Assemblée nationale (15e législature) : 1785, 2062, 1989 et T.A. 310.

Sénat : 645 (2018-2019), 197, 173 et 184 (2019-2020).






Proposition de loi visant à lutter contre les contenus haineux sur internet


Chapitre Ier

Simplification des dispositifs de notification de contenus haineux en ligne


Article 1er

I. – Le 7 du I de l’article 6 de la loi  2004-575 du 21 juin 2004 pour la confiance dans l’économie numérique est ainsi modifié :

1° Au troisième alinéa, les mots : « ou identité sexuelle » sont remplacés par les mots : « sexuelle, de leur identité de genre » et, après la référence : « article 24 », sont insérées les références : « , à l’article 24 bis et aux troisième et quatrième alinéas de l’article 33 » ;

2° Après le quatrième alinéa, sont insérés deux alinéas ainsi rédigés :

« Lorsqu’un contenu mentionné au troisième alinéa du présent 7 a fait l’objet d’un retrait, les personnes mentionnées au 2 substituent à celui-ci un message indiquant qu’il a été retiré.

« Les contenus illicites retirés peuvent être conservés pendant une durée maximale d’un an pour les besoins de la recherche, de la constatation et de la poursuite des infractions pénales, à la seule fin de mettre ces informations à la disposition de l’autorité judiciaire. »

II. – Au dernier alinéa du 7 du I et au 1 du VI de l’article 6 de la loi  2004-575 du 21 juin 2004 précitée, la référence : « cinquième » est remplacée par la référence : « antépénultième ».


Article 1er bis

(Supprimé)


Article 1er ter A

I. – Les deuxième à avant-dernier alinéas du 5 du I de l’article 6 de la loi  2004-575 du 21 juin 2004 précitée sont remplacés par trois alinéas ainsi rédigés :

« – si le notifiant est une personne physique : ses nom, prénom, adresse électronique ; si le notifiant est une personne morale : sa forme sociale, sa dénomination sociale, son adresse électronique ; si le notifiant est une autorité administrative : sa dénomination et son adresse électronique. Ces conditions sont réputées satisfaites dès lors que le notifiant est un utilisateur inscrit du service de communication au public en ligne mentionné au même 2, qu’il est connecté au moment de procéder à la notification et que l’opérateur a recueilli les éléments nécessaires à son identification ;

« – la description du contenu litigieux, sa localisation précise et, le cas échéant, la ou les adresses électroniques auxquelles il est rendu accessible ; ces conditions sont réputées satisfaites dès lors que le service de communication au public en ligne mentionné audit 2 permet de procéder précisément à cette notification par un dispositif technique directement accessible depuis ledit contenu litigieux ;

« – les motifs légaux pour lesquels le contenu litigieux devrait être retiré ou rendu inaccessible ; cette condition est réputée satisfaite dès lors que le service de communication au public en ligne mentionné au même 2 permet de procéder à la notification par un dispositif technique proposant d’indiquer la catégorie d’infraction à laquelle peut être rattaché ce contenu litigieux ; ».

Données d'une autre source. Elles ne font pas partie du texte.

-- ==== Sys2Proof/Machine/Memory.lean ====
section
/-! DEFINITION. Loads, stores, atomics, fences, counters, page requests and prefetches, opcodes 0x4B and 0x50 to 0x5D but
for `COPY` (R171 to R185, R190 to R200, R210, R211, R216, R224 to R237), with their transactional forms (R252 to R254,
R265, R272). -/

namespace Sys2Proof.Machine

/-! ### The L1 and the core's view of memory -/

/-- The writes of a core to a line that are still on their way home, applied to its bytes, oldest first (R227); those of the
irrevocable lane are performed in place at the home slice (R270). -/
def State.inFlight (s : State) (core line : Nat) (off : Nat) (home : Option Byte) : Option Byte :=
  s.writes.foldl (fun v w =>
    if w.core = core ∧ w.pa / 128 = line ∧ w.stage = .sent ∧ w.irr = false then
      match Cells.get? w.data ((128 * line + off) - w.pa) with
      | some x => some x
      | none => v
    else v) home

/-- A byte of a line as a core sees it: the home copy, none where it is poisoned, under the core's own writes in flight (R218,
R227). -/
def State.seenByte (s : State) (core line off : Nat) : Option Byte :=
  s.inFlight core line off
    (if s.poisoned (128 * line + off) then none else some (s.homeByte (128 * line + off)))

/-- The bytes of a line that belong to words of which all four are there: the L1 keeps no part of a word (R222). -/
def wholeWords (d : Cells Byte) : Cells Byte :=
  d.filter fun e => (List.range 4).all fun i => (Cells.get? d (e.1 / 4 * 4 + i)).isSome

/-- A line as a core fills it, whatever it held of the line before (R177, R247); poisoned bytes are left out. -/
def State.filledLine (s : State) (core line : Nat) : Cells Byte :=
  (List.range 128).filterMap fun off => (s.seenByte core line off).map fun v => (off, v)

/-- The lines that an L1 of 256 KiB holds at most (R12). -/
def l1Lines : Nat := 2048

/-- A line goes to the L1 of a core, in the stead, where it is full, of any other (R12, R235, log 7). -/
def State.setL1 (s : State) (core line : Nat) (d : Cells Byte) : State :=
  let others := Cells.del ((s.l1.get? core).getD []) line
  let kept :=
    if others.length < l1Lines then others
    else dropNth (fun _ => true) ((s.free (910000 + line % 1000)).toNat % others.length) others
  { s with l1 := s.l1.put core (kept.put line d) }

/-- Drops the L1 copy of a line of a core (R177, R221, R235). -/
def State.dropL1Line (s : State) (core line : Nat) : State :=
  { s with l1 := s.l1.modify core fun c => Cells.del c line }

/-- Invalidates the whole L1 of a core: an acquire at package or system scope (R200, R235). -/
def State.dropL1 (s : State) (core : Nat) : State := { s with l1 := s.l1.del core }

/-- A word from its four bytes, lowest first. -/
def wordFrom (f : Nat → Option Byte) : Option Word :=
  match f 0, f 1, f 2, f 3 with
  | some a, some b, some c, some e => some (e ++ c ++ b ++ a)
  | _, _, _, _ => none

/-- The bytes of the aligned word that a core reads through its L1, filling the line on a miss; none for a byte that is
poisoned (R177, R218). The control space is not cached (R124), and no copy is made of a line that the irrevocable lane holds, whose
stores in place no other jet sees yet (R243, R270). -/
def State.coreBytes (s : State) (ctx core pa : Nat) : State × (Nat → Option Byte) :=
  if inControl pa then (s, fun i => some (s.homeByte (pa + i)))
  else
    if s.l1Hit core pa then (s, fun i => Cells.get? ((s.l1Line core (pa / 128)).getD []) (pa % 128 + i))
    else
      let t := (s.homeCheck (pa / 128 * 128) 128 ctx).1
      let line := t.filledLine core (pa / 128)
      (if s.lineHeld pa then t else t.setL1 core (pa / 128) (wholeWords line), fun i => Cells.get? line (pa % 128 + i))

/-- The aligned word that a core reads through its L1; none where it is poisoned (R177, R218). -/
def State.coreWord (s : State) (ctx core pa : Nat) : State × Option Word :=
  let r := s.coreBytes ctx core pa
  (r.1, wordFrom r.2)

/-- A byte of the word at an address under the stores of the jet that are still in its store queue (R228): those of the
reading lanes always; whether one of other lanes is seen is one free choice for each store (log 2). Those of the irrevocable
lane are performed in place (R270). -/
def forward (lanes : Lanes) (pa : Nat) (q : List StoreReq) (i : Nat) (v : Option Byte) : Option Byte :=
  q.foldl (fun (v : Option Byte) (e : StoreReq) =>
    match e.pa with
    | none => v
    | some base =>
      if base / 128 = pa / 128 ∧ e.irr = false then
        let own := e.data.any fun x => decide ((base + x.1) / 4 = pa / 4 ∧ x.2.lanes &&& lanes ≠ 0)
        match Cells.get? e.data (pa + i - base) with
        | some x => if own || Config.keeps e.tag 1000000 then some x.val else v
        | none => v
      else v) v

/-- The irrevocable lane takes a line (R270). -/
def State.holdLine (s : State) (pa : Nat) : State :=
  { s with token := { s.token with lines := insertKey s.token.lines (pa / 128) } }

/-- The bytes of an access in its aligned word: a sub-word load is zero-extended (R175). -/
def subWord (w : Word) (pa size : Nat) : Word :=
  if size = 1 then BitVec.ofNat 32 (w.toNat / 256 ^ (pa % 4) % 256)
  else if size = 2 then BitVec.ofNat 32 (w.toNat / 256 ^ (pa % 4) % 65536)
  else w

/-! ### Issue of accesses -/

/-- Lookups of the filter units. -/
def LongOp.lookup (o : LongOp) : Bool :=
  match o.kind with
  | .texf _ _ _ _ | .hgrid _ _ _ _ _ => true
  | .load _ | .ldnr _ _ | .reservoir | .atom _ _ | .cas _ _ | .ctradd _ | .ready _ | .grow _ => false

/-- The requests of a jet that have not completed, but for the writes past the store point: one for each instruction and line
(R190), one for each lookup, and one for each queued store request. -/
def Jet.requests (J : Jet) : Nat :=
  ((J.longs.filter fun o => o.addressed && o.unperformed).map fun o => (o.tag, o.va.toNat / 128)).eraseDups.length
    + (J.longs.filter fun o => o.lookup && o.val.isNone).length + J.storeQ.length

/-- A write belongs to a request of which other lanes have still to be performed: that of a `.bsn` atomic (R190). -/
def State.partSent (s : State) (w : Write) : Bool :=
  match s.basin? w.basin with
  | none => false
  | some B => B.jets.any fun e =>
      e.2.longs.any fun o => o.counted && decide (o.tag = w.tag ∧ o.pa.map (· / 128) = some (w.pa / 128))

/-- Requests of a core that have not completed (R13, R24, R190, log 68). -/
def State.outstanding (s : State) (core : Nat) : Nat :=
  s.basins.foldl (fun n e =>
    if e.2.core = core then e.2.jets.foldl (fun n j => n + j.2.requests) n else n)
    ((s.writes.filter fun w => decide (w.core = core) && !s.partSent w).map Write.request).eraseDups.length

/-- A memory instruction does not issue: a further number of requests would pass the 512 of R24, or the request channel of the core
has no free buffer, a free choice while requests are outstanding (R24, log 68). -/
def State.full (s : State) (n : Nat) : Bool :=
  let core := s.coreOf s.cur.basin
  decide (512 < s.outstanding core + n) || (decide (0 < s.outstanding core) && Config.channelFull s.tick core)

/-- The requests of one instruction: the 128-byte lines of its lanes (R190). -/
def lineCount (vas : List Dword) : Nat := (vas.map fun va => va.toNat / 128).eraseDups.length

/-- The issue-time fault of a global access, the lowest code first (R172, R173, R193). -/
def globalFault (ea : Dword) (size : Nat) : Option (BitVec 4) :=
  if 2 ^ 48 ≤ ea.toNat then some 7 else if ea.toNat % size ≠ 0 then some 8 else none

/-- The issue-time fault of a scratchpad access (R172, R173, R193). -/
def scratchFault (ea : Word) (size limit : Nat) : Option (BitVec 4) :=
  if ea.toNat % size ≠ 0 then some 8 else if limit < ea.toNat + size then some 9 else none

/-- The failing lanes among some, with the address and the kind of the lowest. -/
def firstFault (lanes : List Nat) (f : Nat → Option (BitVec 4)) (va : Nat → Dword) :
    Option (Lanes × Dword × BitVec 4) :=
  match lanes.filter fun l => (f l).isSome with
  | [] => none
  | l :: rest => some (maskOf (l :: rest), va l, (f l).getD 0)

/-- A fault waits for the controller (R194). -/
def State.raiseFault (s : State) (owner : FaultOwner) (ctx : Nat) (va : Dword) (kind : BitVec 4) (level0 : Bool) :
    State :=
  if s.faults.any fun f => decide (f.owner = owner ∧ f.ctx = ctx ∧ f.va.toNat / 4096 = va.toNat / 4096) then s
  else { s with faults := s.faults ++ [{ owner := owner, ctx := ctx, va := va, kind := kind, level0 := level0 }] }

def LongOp.access (o : LongOp) : Access :=
  match o.kind with
  | .atom _ _ | .cas _ _ | .ctradd _ => .write
  | .load _ | .ldnr _ _ | .reservoir | .ready _ | .grow _ | .texf _ _ _ _ | .hgrid _ _ _ _ _ => .read

def LongOp.isLdnr (o : LongOp) : Bool := match o.kind with | .ldnr _ _ => true | _ => false


/-- Where the lanes of an access resume when it is given up: at the instruction, with its guard state (R195, R89). -/
def resumes (lanes : Lanes) (origin : Dword) (grd : BitVec 5) : List Resume :=
  (lanesOf lanes).map fun l => ⟨l, origin, grd⟩

/-- An access given up: PAGEFAULT or NOFRAME becomes pending for its lanes (R195, R196). -/
def State.giveUp (s : State) (b j : Nat) (c : Cause) (lanes : Lanes) (origin : Dword) (grd : BitVec 5) (va : Dword)
    (kind : BitVec 4) : State :=
  s.addCause b j { cause := c, lanes := lanes, resume := resumes lanes origin grd, va := va, kind := kind }

/-- A translated operation: `LDNR` learns that its page is resident. -/
def LongOp.placed (o : LongOp) (pa : Nat) : LongOp := { o with pa := some pa }

/-- `LDNR` of a page that is not valid: zero, and a false predicate (R198). -/
def LongOp.absent (o : LongOp) : LongOp :=
  match o.kind with
  | .ldnr size _ => { o with kind := .ldnr size false, val := some [0, 0] }
  | _ => o

/-- The lanes of an operation's instruction whose addresses lie in its page (R223). -/
def LongOp.sharers (o : LongOp) (all : List LongOp) : Lanes :=
  all.foldl (fun m x => if x.tag = o.tag ∧ x.va.toNat / 4096 = o.va.toNat / 4096 then m ||| x.lanes else m) o.lanes

/-- Translates the operations of a jet that have no physical address yet. An offered fault waits; one that is not offered
traps PAGEFAULT for the lanes concerned, and a `CTRADD` is dropped (R188, R192, R194, R211, log 13). One whose walk meets a line
of the irrevocable lane is tried again later (R268). Every lane goes by the TLB entries at the start, and the lanes of one
instruction share the translation of a page, that of the irrevocable lane where it is among them (R223): `all` are the operations
that are translated together. -/
def State.translateOps (s : State) (tlb : List TlbEntry) (b j : Nat) (all : List LongOp) : List LongOp → State × List LongOp
  | [] => (s, [])
  | o :: rest =>
    if o.addressed = false ∨ o.pa.isSome = true ∨ o.val.isSome = true then
      let r := s.translateOps tlb b j all rest
      (r.1, o :: r.2)
    else
      let ctx := s.ctxOf b
      match s.translateOwn tlb (s.holderAmong b j (o.sharers all)) (corePlace (s.coreOf b)) ctx o.sys o.va.toNat o.access with
      | (s, .ok pa) =>
        let r := s.translateOps tlb b j all rest
        (r.1, o.placed pa :: r.2)
      | (s, .held) =>
        let r := s.translateOps tlb b j all rest
        (r.1, o :: r.2)
      | (s, .fault k z) =>
        if o.isLdnr = true ∧ k = 1 then
          let r := s.translateOps tlb b j all rest
          (r.1, o.absent :: r.2)
        else if offered k then
          let r := (s.raiseFault (.access b j) ctx o.va k z).translateOps tlb b j all rest
          (r.1, o :: r.2)
        else if o.isCtradd then (s.logError 0x11 4 0 ctx).translateOps tlb b j all rest
        else (s.giveUp b j .pagefault o.lanes o.origin o.grd o.va k).translateOps tlb b j all rest

/-- The address that the lowest lane of a store request writes (R193, R195). -/
def StoreReq.faultVa (q : StoreReq) : Dword :=
  q.va + BitVec.ofNat 64 (((q.data.find? fun e => e.2.lanes.getLsbD (lowLane q.lanes)).map (·.1)).getD 0)

/-- Translates the store requests of a jet that have no physical address yet (R194). -/
def State.translateStores (s : State) (tlb : List TlbEntry) (b j : Nat) : List StoreReq → State × List StoreReq
  | [] => (s, [])
  | o :: rest =>
    if o.pa.isSome then
      let r := s.translateStores tlb b j rest
      (r.1, o :: r.2)
    else
      let ctx := s.ctxOf b
      match s.translateOwn tlb (s.holderAmong b j o.lanes) (corePlace (s.coreOf b)) ctx o.sys o.va.toNat .write with
      | (s, .ok pa) =>
        let r := s.translateStores tlb b j rest
        (r.1, { o with pa := some pa } :: r.2)
      | (s, .held) =>
        let r := s.translateStores tlb b j rest
        (r.1, o :: r.2)
      | (s, .fault k z) =>
        if offered k then
          let r := (s.raiseFault (.access b j) ctx o.faultVa k z).translateStores tlb b j rest
          (r.1, o :: r.2)
        else (s.giveUp b j .pagefault o.lanes o.origin o.grd o.faultVa k).translateStores tlb b j rest

/-- New operations enter their jet in program order, after a translation by the given TLB entries (R175, R194). -/
def State.enterOpsBy (s : State) (tlb : List TlbEntry) (b j : Nat) (ops : List LongOp) : State :=
  let r := s.translateOps tlb b j ops ops
  r.1.withJet b j fun J => { J with longs := J.longs ++ r.2 }

def State.enterOps (s : State) (b j : Nat) (ops : List LongOp) : State := s.enterOpsBy s.tlb b j ops

/-- New store requests enter the jet's store queue: those that are translated before those that wait (R194, R227). -/
def State.enterStores (s : State) (b j : Nat) (reqs : List StoreReq) : State :=
  let r := s.translateStores s.tlb b j reqs
  r.1.withJet b j fun J =>
    { J with storeQ := J.storeQ ++ (r.2.filter fun q => q.pa.isSome) ++ (r.2.filter fun q => q.pa.isNone) }

/-- The accesses of a jet that have no translation are translated again (R194). -/
def State.retryAccess (s : State) (b j : Nat) : State :=
  match s.jet? b j with
  | none => s
  | some J =>
    let r := s.translateOps s.tlb b j J.longs J.longs
    let q := r.1.translateStores s.tlb b j J.storeQ
    q.1.withJet b j fun J => { J with longs := r.2.filter fun o => !o.finished, storeQ := q.2 }

/-- An access of a jet waits for a replayable fault. -/
def State.accessFaulted (s : State) (b j : Nat) : Bool :=
  s.faults.any fun f => decide (f.owner = .access b j)

/-- The accesses of a jet whose walk waited for the irrevocable lane alone are translated again (R268). -/
def State.retryHeld (s : State) (b j : Nat) : State := if s.accessFaulted b j then s else s.retryAccess b j

/-- The guard state of a lane before the instruction in hand. -/
def Jet.grdOf (J : Jet) (l : Nat) : BitVec 5 := ((J.threads.get? l).map Thread.guardState).getD 0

II (nouveau). – Le dernier alinéa du 5 du I de l’article 6 de la loi  2004-575 du 21 juin 2004 précitée est complété par les mots : « ; cette condition n’est pas exigée pour la notification des infractions mentionnées au troisième alinéa du 7 du présent I ».


Article 1er ter B

Après le quatrième alinéa du 7 du I de l’article 6 de la loi  2004-575 du 21 juin 2004 précitée, sont insérés deux alinéas ainsi rédigés :

« Lorsqu’une association, déclarée depuis au moins cinq ans à la date des faits et dont l’objet statutaire comporte la protection des enfants dans le cadre de leur usage des plateformes en ligne, saisie par un mineur, notifie un contenu contrevenant manifestement aux infractions mentionnées au troisième alinéa du présent 7, les opérateurs mentionnés au premier alinéa accusent réception sans délai de la notification de l’association et l’informent des suites données à la notification ainsi que des motifs de leur décision. L’association informe le mineur et, si cela n’est pas contraire à son intérêt, ses représentants légaux de ladite notification.

« L’association conteste s’il y a lieu le défaut de retrait ou de déréférencement du contenu, sans préjudice du droit d’agir des représentants légaux du mineur concerné. Elle informe le mineur et, si cela n’est pas contraire à son intérêt, ses représentants légaux des suites données à sa demande. Elle assure la conservation des données transmises par le mineur nécessaires à l’action tendant à obtenir le retrait ou le déréférencement du contenu mentionné à l’alinéa précédent. »


Article 1er ter

(Supprimé)


Chapitre II

Devoir de coopération des opérateurs de plateforme dans la lutte contre les contenus haineux en ligne


Article 2

I. – Après l’article 6-1 de la loi  2004-575 du 21 juin 2004 précitée, il est inséré un article 6-2 ainsi rédigé :

« Art. 6-2. – I. – Les opérateurs de plateforme en ligne au sens du I de l’article L. 111-7 du code de la consommation qui proposent un service de communication au public en ligne reposant sur la mise en relation de plusieurs parties en vue du partage de contenus publics et dont l’activité sur le territoire français dépasse un ou plusieurs seuils déterminés par décret en Conseil d’État sont tenus, au regard de l’intérêt général attaché au respect de la dignité humaine, de respecter les obligations prescrites à l’article 6-3 de la présente loi aux fins de lutter contre la diffusion en ligne des infractions mentionnées au troisième alinéa du 7 de l’article 6.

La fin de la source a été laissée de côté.